I assume you want $R\subset S$?
consider $k\subset k[x]$
 
yes yes sorry
k is a field?
 
ye
 
Ah, k has only zero ideal so any prime ideal of k[x] satisfy that condition
zero ideal as prime
 
indeed
 
1:23 AM
Thanks!
 
np
 
@leslietownes I do know about it, but I read Sankappanavars book before I found it, and I wasn't that interested in reading it
but I heard Bergmans book is really good
 
1:39 AM
i used some ideas from it in my thesis. i was a teaching assistant for bergman a few times in the late 1990s. his students tended not to like him personally very much, but they loved his materials. the book is a good book.
 
Any ideas on a simple function $h$ such that $h(z+1) = z^{-1}h(z)$?
Kind of like $h(z) = e^{az}$ has $h(z+1) = e^a h(z)$
 
Sounds like $1/\Gamma$.
 
Does it? I figured out the previous question by the way, Ted. It was simple and I was overcomplicating it. All you needed to do was set $f(z) = e^{-az}g(z)$ and it works.

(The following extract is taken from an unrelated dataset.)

-- ==== Sys2Proof/Machine/Dispatch.lean ====
section
/-! DEFINITION. Dispatch: one arm per command. -/
namespace Sys2Proof.Machine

But now I am on a slight extension of this but I can't figure it out. :P
namely given a polynomial p(z), I want to find f such that $f(z+1) = p(z)f(z)$.
(entire f)
Constants are easy to do given what I wrote above.
 
Factor $p$ and then use a product of shifts of $\Gamma$?
 
1:57 AM
that's a clever idea
 
But I can't use the gamma function.
But I am guessing if it works for the gamma function then we can do it with my solution for f for my previous question.
In what way would I shift the Gamma function for it? I don't think shifting the argument works.
 
But why does one want this?
 
I wish I could tell you, Mike. I really do wish I could.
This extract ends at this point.